▶ [What to do]: Copy exactly the lines of the material below that run from the one containing "hst := s.hst.map" through the one containing "ks := List.replicate". Copy no other lines.

▶ [Given records]:

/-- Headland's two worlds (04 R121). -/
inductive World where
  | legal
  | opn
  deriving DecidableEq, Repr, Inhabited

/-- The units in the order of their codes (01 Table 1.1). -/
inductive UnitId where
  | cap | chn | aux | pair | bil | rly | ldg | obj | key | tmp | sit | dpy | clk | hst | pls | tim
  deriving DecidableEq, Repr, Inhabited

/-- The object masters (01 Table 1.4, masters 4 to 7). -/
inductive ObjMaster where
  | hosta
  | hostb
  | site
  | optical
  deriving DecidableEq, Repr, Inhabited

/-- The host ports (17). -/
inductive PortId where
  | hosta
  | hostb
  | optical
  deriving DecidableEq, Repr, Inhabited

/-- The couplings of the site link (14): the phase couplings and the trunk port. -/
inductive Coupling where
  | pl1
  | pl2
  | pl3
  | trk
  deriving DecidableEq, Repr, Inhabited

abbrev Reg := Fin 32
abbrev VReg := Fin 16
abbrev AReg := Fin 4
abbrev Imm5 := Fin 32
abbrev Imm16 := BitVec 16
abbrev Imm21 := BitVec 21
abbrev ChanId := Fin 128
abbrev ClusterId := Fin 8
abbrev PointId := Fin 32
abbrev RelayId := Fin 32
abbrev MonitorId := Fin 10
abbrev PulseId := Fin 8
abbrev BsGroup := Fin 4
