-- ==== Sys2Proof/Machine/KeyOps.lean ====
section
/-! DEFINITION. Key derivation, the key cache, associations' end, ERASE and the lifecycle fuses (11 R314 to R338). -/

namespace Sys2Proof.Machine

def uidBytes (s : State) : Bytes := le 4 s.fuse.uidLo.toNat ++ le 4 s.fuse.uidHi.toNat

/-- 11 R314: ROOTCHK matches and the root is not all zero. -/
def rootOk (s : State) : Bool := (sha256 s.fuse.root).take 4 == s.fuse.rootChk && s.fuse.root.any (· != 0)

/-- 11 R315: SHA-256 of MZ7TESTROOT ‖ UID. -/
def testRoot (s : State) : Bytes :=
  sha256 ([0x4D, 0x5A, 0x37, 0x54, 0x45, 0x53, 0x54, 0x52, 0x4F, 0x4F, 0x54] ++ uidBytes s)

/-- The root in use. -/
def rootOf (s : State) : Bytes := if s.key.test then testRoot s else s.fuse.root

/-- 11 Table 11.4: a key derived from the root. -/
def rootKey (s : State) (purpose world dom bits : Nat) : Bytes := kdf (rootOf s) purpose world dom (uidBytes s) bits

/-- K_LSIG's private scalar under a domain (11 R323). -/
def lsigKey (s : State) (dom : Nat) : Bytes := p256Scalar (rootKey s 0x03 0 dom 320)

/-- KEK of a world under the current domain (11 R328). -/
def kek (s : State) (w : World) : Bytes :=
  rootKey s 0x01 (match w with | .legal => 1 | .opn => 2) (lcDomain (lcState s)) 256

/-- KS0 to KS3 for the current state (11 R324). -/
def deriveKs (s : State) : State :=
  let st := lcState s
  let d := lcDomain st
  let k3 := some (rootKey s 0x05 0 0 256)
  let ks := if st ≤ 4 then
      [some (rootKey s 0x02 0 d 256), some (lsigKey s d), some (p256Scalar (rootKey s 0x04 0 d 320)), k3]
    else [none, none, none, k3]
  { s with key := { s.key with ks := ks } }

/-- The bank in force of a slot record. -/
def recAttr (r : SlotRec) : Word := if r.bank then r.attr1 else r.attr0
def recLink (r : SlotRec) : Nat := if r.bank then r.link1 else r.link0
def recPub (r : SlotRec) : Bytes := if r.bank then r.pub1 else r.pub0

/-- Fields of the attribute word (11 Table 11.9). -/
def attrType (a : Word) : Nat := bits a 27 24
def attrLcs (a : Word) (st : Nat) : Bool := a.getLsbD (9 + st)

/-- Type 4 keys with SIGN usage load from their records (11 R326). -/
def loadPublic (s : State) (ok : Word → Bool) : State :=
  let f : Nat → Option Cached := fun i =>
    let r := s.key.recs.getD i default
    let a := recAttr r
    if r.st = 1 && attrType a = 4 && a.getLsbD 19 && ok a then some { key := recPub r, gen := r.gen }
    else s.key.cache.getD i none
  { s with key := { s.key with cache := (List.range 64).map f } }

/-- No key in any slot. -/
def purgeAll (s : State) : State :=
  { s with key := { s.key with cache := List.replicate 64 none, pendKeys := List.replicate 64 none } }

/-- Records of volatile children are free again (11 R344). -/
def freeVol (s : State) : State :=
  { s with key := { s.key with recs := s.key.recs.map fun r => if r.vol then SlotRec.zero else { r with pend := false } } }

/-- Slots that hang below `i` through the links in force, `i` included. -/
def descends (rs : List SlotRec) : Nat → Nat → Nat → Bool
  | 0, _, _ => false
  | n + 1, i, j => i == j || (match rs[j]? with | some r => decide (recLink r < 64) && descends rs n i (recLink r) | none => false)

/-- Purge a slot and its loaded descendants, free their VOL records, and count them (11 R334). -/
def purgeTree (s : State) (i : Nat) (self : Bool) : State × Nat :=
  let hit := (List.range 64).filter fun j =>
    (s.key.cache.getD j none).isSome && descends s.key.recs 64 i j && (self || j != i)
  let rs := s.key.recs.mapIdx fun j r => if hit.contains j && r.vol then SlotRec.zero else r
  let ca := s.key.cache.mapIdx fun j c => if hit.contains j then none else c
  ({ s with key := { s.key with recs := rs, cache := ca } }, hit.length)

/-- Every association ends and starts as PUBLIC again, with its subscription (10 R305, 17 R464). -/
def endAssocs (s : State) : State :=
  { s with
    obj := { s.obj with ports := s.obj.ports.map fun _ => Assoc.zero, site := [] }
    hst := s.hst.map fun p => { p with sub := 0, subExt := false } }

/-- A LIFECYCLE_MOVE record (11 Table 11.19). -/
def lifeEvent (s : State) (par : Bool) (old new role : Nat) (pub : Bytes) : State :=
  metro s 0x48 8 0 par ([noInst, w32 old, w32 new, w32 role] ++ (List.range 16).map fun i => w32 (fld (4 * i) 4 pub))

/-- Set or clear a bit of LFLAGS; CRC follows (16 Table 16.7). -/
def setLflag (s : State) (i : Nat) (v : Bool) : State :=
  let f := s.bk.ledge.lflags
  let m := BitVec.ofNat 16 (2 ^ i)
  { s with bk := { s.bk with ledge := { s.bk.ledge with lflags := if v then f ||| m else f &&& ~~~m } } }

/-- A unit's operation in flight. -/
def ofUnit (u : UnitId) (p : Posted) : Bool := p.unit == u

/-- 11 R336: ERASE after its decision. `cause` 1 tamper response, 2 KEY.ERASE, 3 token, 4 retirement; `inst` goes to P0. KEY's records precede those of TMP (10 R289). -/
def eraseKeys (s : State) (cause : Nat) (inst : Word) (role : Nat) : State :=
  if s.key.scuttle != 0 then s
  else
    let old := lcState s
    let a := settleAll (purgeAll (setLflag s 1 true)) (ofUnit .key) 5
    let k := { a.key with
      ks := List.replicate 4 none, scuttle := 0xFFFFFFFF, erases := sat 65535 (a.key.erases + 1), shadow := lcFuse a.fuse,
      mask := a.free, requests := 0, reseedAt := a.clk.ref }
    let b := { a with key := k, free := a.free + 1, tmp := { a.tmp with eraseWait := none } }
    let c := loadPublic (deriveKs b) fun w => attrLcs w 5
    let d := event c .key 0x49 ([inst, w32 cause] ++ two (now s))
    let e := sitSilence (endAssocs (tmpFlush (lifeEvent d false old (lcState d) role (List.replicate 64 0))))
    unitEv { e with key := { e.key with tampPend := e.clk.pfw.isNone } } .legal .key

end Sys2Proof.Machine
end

▶ [Response to this task]:
    hst := s.hst.map fun p => { p with sub := 0, subExt := false } }

/-- A LIFECYCLE_MOVE record (11 Table 11.19). -/
def lifeEvent (s : State) (par : Bool) (old new role : Nat) (pub : Bytes) : State :=
  metro s 0x48 8 0 par ([noInst, w32 old, w32 new, w32 role] ++ (List.range 16).map fun i => w32 (fld (4 * i) 4 pub))

/-- Set or clear a bit of LFLAGS; CRC follows (16 Table 16.7). -/
def setLflag (s : State) (i : Nat) (v : Bool) : State :=
  let f := s.bk.ledge.lflags
  let m := BitVec.ofNat 16 (2 ^ i)
  { s with bk := { s.bk with ledge := { s.bk.ledge with lflags := if v then f ||| m else f &&& ~~~m } } }

/-- A unit's operation in flight. -/
def ofUnit (u : UnitId) (p : Posted) : Bool := p.unit == u

/-- 11 R336: ERASE after its decision. `cause` 1 tamper response, 2 KEY.ERASE, 3 token, 4 retirement; `inst` goes to P0. KEY's records precede those of TMP (10 R289). -/
def eraseKeys (s : State) (cause : Nat) (inst : Word) (role : Nat) : State :=
  if s.key.scuttle != 0 then s
  else
    let old := lcState s
    let a := settleAll (purgeAll (setLflag s 1 true)) (ofUnit .key) 5
    let k := { a.key with
      ks := List.replicate 4 none, scuttle := 0xFFFFFFFF, erases := sat 65535 (a.key.erases + 1), shadow := lcFuse a.fuse,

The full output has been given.